Only limitation i feel is i cant add more column to it. But it's still handy 
shortcut for creating table much faster.

Just press '| |' w/o quotes ie pipe space pipe
and press enter and voila a table is created for u..

for creating new rows, just use tab button. 

*source: discovered myself*


----------



## Siddharth Maheshwari (Jan 30, 2007)

Gud finding thanks for sharing


----------



## Ron (Jan 30, 2007)

Gr8 post..
And yaa another vishal gupta!!!!!!!!


----------



## trigger (Jan 31, 2007)

and, now u can add as many columns u want..

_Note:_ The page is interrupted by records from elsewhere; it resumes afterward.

/-- What the check bits of a memory word show when it is read (R262): the data as written, one wrong bit, or an error
that cannot be corrected. -/
inductive EccFinding where
  | clean
  | single
  | double
deriving DecidableEq, Repr

/-- Where a layer's fetch has failed to deliver (R460): the layer, and the pixel of the line at which it fails. -/
structure Underrun where
  layer : Fin 4
  pixel : Nat
deriving DecidableEq, Repr

/-- A frame as it arrives on an Adit port, and whether the device is still busy with earlier ones, so that it waits in the receive
queue (R552). -/
structure Arrival where
  frame : List Byte
  busy : Bool
deriving DecidableEq, Repr

/-- What a camera port and its pipeline find of a packet (R409, R493): nothing, a header with one corrected bit, a header that
cannot be corrected, a payload whose checksum does not match, a line for which no line buffer is free, or an uncorrectable error
in a line buffer. -/
inductive CsiFinding where
  | clean
  | corrected
  | headerBad
  | crcBad
  | overrun
  | memError
deriving DecidableEq, Repr

/-- What a camera port finds of a packet header (R493): no error, one bit that it corrects, or more than it can correct. -/
inductive CsiHeader where
  | good
  | corrected
  | bad
deriving DecidableEq, Repr

/-- The header of a CSI-2 packet whose data type is not the selected one (R492): its data type and what the port finds of it. -/
structure CsiPacket where
  dt : Nat
  header : CsiHeader
deriving DecidableEq, Repr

just use iterative string '| | | | |....' ie pipe space pipe space pipe.... n so on
to generate the table of desired no. of columns.

simplest formula being 
*
no. of pipe symbols used = 1 + no. of Columns required
no. of space used = no. of Columns required*

howz dat ????


----------



## thinkdigitreader (Jan 31, 2007)

It's realy COOOOOL


----------



## evewin89 (Sep 20, 2007)

good 1.


----------



## RCuber (Sep 20, 2007)

^^ Why did you bump a 8 month old thread ...


----------